Cara Budidaya Ikan Hias yang Harus Anda Ketahui

Membudidayakan ikan hias sebenarnya lebih mudah jika dibandingkan dengan membudidayakan ikan yang dikonsumsi. Hal ini disebabkan budidaya ikan hias tidak perlu wadah yang terlalu besar, seperti kolam untuk membudidayakannya. Secara sistematis, tahapan dan cara budi daya ini antara lain:

  1. Menyiapkan Wadah untuk Pemeliharaan Ikan Hias

Budidaya ikan hias umumnya tidak membutuhkan kolam sebesar ikan yang dikonsumsi. Anda bisa menggunakan akuarium, bak fiberglass, bak berukuran kecil yang terbuat dari semen, dan lain sebagainya. Anda bisa menggunakan wadah apapun, asalkan wadah tersebut mencukupi dan tidak menyebabkan air bocor.

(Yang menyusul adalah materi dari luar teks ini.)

-- ==== Sys2Proof/Machine/Bytes.lean ====
section
/-! DEFINITION. Appendix A: the encoding of numbers, flags, optional items and codes in bytes (R175, R181). -/

namespace Sys2Proof.Machine

/-- R175: the number `n` in `w` bytes, unsigned binary, "most significant byte first". -/
def beBytes : Nat → Nat → List Byte
  | 0, _ => []
  | w + 1, n => BitVec.ofNat 8 (n / 256 ^ w) :: beBytes w n

/-- R175: the number that the bytes hold, most significant first. -/
def ofBeBytes (bs : List Byte) : Nat := bs.foldl (fun acc b => acc * 256 + b.toNat) 0

/-- One byte. -/
def byte (n : Nat) : Byte := BitVec.ofNat 8 n

/-- R175: a yes/no item, and an item that is empty or full. -/
def yesNo (b : Bool) : List Byte := [if b then 1 else 0]

/-- R175: a number of `w` bytes that may be none: none "holds every bit set in its width". -/
def orNone (w : Nat) : Option Nat → List Byte
  | none => List.replicate w 0xFF
  | some n => beBytes w n

/-- R175: an optional item of `w` bytes "preceded by a presence byte of its own"; an absent one holds 0. -/
def withPresence (w : Nat) : Option Nat → List Byte
  | none => 0 :: beBytes w 0
  | some n => 1 :: beBytes w n

/-- R175: the places of an absent field hold 0. -/
def orZero (w : Nat) (n : Option Nat) : List Byte := beBytes w (n.getD 0)

/-- R175: a position takes two bytes, its panel and then its position number; none is 0xFF 0xFF. -/
def positionBytes : Option PosIx → List Byte
  | none => [0xFF, 0xFF]
  | some p => [byte (panelOf p).val, byte (positionIn p).val]

/-- R7, R175: a symbol in four places, with the blank in each unused one. -/
def symbolBytes (sym : Symbol) : List Byte := (sym ++ List.replicate 4 0x20).take 4

/-- The characters sum to 0 modulo 256 (R137, R160). -/
def sumsToZero (bs : List Byte) : Bool := bs.foldl (· + ·) 0 == 0

/-- The check character that makes the characters before it and itself sum to 0 modulo 256 (R137, R160). -/
def checkFor (bs : List Byte) : Byte := 0 - bs.foldl (· + ·) 0

/-! ### Codes (R181) -/

/-- R181: the displayable glyph codes. -/
def displayable (g : Byte) : Bool :=
  g == 0x20 || g == 0x2B || g == 0x2D || g == 0x2E || g == 0x2F || (0x30 ≤ g && g ≤ 0x39) || (0x41 ≤ g && g ≤ 0x5A)
    || g == 0x78 || g == 0x7F || (0x81 ≤ g && g ≤ 0x87)

/-- R7: a capital letter. -/
def isLetter (g : Byte) : Bool := 0x41 ≤ g && g ≤ 0x5A

/-- R181, reply status. -/
def Status.code : Status → Byte
  | .ok => 0
  | .rounded => 1
  | .unknown => 2
  | .existing => 3
  | .busy => 4
  | .full => 5
  | .range => 6
  | .state => 7
  | .session => 8
  | .crossed => 9
  | .conflict => 10
  | .badPage => 11
  | .shown => 12
  | .malformed => 13

/-- R181, tape. -/
def tapeCode : AB → Byte
  | .a => 0
  | .b => 1

/-- R181, tape. -/
def tapeOfCode (b : Byte) : Option AB := if b == 0 then some .a else if b == 1 then some .b else none

/-- R181, record state. -/
def RecState.code : RecState → Byte
  | .listed => 1
  | .trading => 2
  | .halted _ => 3
  | .closed => 4
  | .retiring => 5

/-- R181, direction. -/
def Direction.code : Direction → Byte
  | .none => 0
  | .up => 1
  | .zeroUp => 2
  | .down => 3
  | .zeroDown => 4

/-- R181, halt reason. -/
def HaltReason.code : HaltReason → Byte
  | .news => 0
  | .imbalance => 1
  | .other => 2

/-- R181, halt reason. -/
def haltReasonOfCode (b : Byte) : Option HaltReason :=
  if b == 0 then some .news else if b == 1 then some .imbalance else if b == 2 then some .other else none

/-- R181, field kind. -/
def fieldKindOfCode (b : Byte) : Option FieldKind :=
  [FieldKind.symbol, .last, .change, .bid, .ask, .high, .low, .opened, .close, .volume, .state][b.toNat]?

/-- R24, R178: the denominator is carried as 8, 16 or 32. -/
def Denominator.value : Denominator → Nat
  | .eighths => 8
  | .sixteenths => 16
  | .thirtySeconds => 32

/-- R10, R178. -/
def denominatorOfCode (b : Byte) : Option Denominator :=
  if b == 8 then some .eighths else if b == 16 then some .sixteenths else if b == 32 then some .thirtySeconds else none

/-- R181, session phase. -/
def SessionPhase.code : SessionPhase → Byte
  | .pre => 0
  | .opened => 1
  | .post => 2

/-- R181, ribbon state. -/
def RibbonState.code : RibbonState → Byte
  | .stopped => 0
  | .running _ => 1
  | .stopping _ => 2

/-- R181, print mode. -/
def PrintMode.code : PrintMode → Byte
  | .full => 0
  | .cut => 1
  | .bare => 2

/-- R181, panel state. -/
def PanelState.code : PanelState → Byte
  | .live => 0
  | .shed => 1
  | .heldDark => 2

/-- R181, rail state. -/
def RailState.code : RailState → Byte
  | .ok => 0
  | .low => 1
  | .fail => 2

/-- R181, terminal presence. -/
def Presence.code : Presence → Byte
  | .unknown => 0
  | .present => 1
  | .absent => 2

/-- R181, line state: IDLE, or IN ROUND. -/
def Round.code : Round → Byte
  | .idle => 0
  | .quiet _ => 1
  | .atDrop _ => 1
  | .empty _ => 1

/-- R180: the drive mode in bits 0 and 1 of the drive byte. -/
def DriveMode.code : DriveMode → Nat
  | .dark => 0
  | .steady => 1
  | .flashA => 2
  | .blinkB => 3

/-- R180: the tick lamp in bits 4 to 6 of the drive byte. -/
def TickLamp.code : TickLamp → Nat
  | .dark => 0
  | .up => 1
  | .upB => 2
  | .down => 3
  | .downB => 4

/-- R180: the drive byte; "the TQ86 sends bits 2, 3 and 7 as 0". -/
def driveByte (c : Content) : Byte := byte (c.lamp.code * 16 + c.mode.code)

/-- R180: the echo that equals a written image of the position, byte for byte. -/
def imageBytes (p : PosIx) (c : Content) : List Byte := byte (positionIn p).val :: driveByte c :: c.cells

end Sys2Proof.Machine
end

Ikan hias sendiri ada yang harus dibudidayakan dengan sistem air yang mengalir, dan ada yang tidak. Wadah di sini sendiri juga memiliki banyak fungsi, mulai dari pemijahan, penetasan telur, larva, pendederan, pembesaran, dan lain sebagainya.

Perlu Anda ketahui bahwa membudidayakan ikan harus menyesuaikan dengan wadah dan jenis ikan yang akan Anda budidayakan. Hal ini disebabkan, umumnya setiap jenis ikan hias memiliki karakteristik masing-masing.

  1. Menyiapkan Pakan Ikan Hias

Anda harus menyiapkan pakan juga untuk ikan hias Anda. Secara jenis, pakan sendiri jenisnya adalah jenis pakan ikan alami dan juga buatan. Yang alami sendiri biasanya adalah dari hewan berukuran kecil atau renik-renik, serangga, kodok, kutu air, dan  lain sebagainya. Sedangkan pakan buatan sendiri umumnya adalah pakan yang diproduksi perusahaan penyedia pakan ikan hias.

Anda bisa menyesuaikan pakan dengan umur dan juga jenis ikan hias. Umumnya, ikan-ikan kecil membutuhkan pakan alami sebelum bisa mengkonsumsi pakan buatan. Baru setelah anakan ikan mulai besar, makanannya bisa beragam.

  1. Menentukan Calon Indukan Ikan Hias

Untuk membudidayakan ikan hias, tentu tahapan menentukan indukan ikan hias tidak dapat dilewati. Anda harus memilih calon indukan ikan hias yang merupakan bibit unggul. Hal ini dilakukan, agar nantinya indukan tersebut menghasilkan anakan yang berkualitas juga.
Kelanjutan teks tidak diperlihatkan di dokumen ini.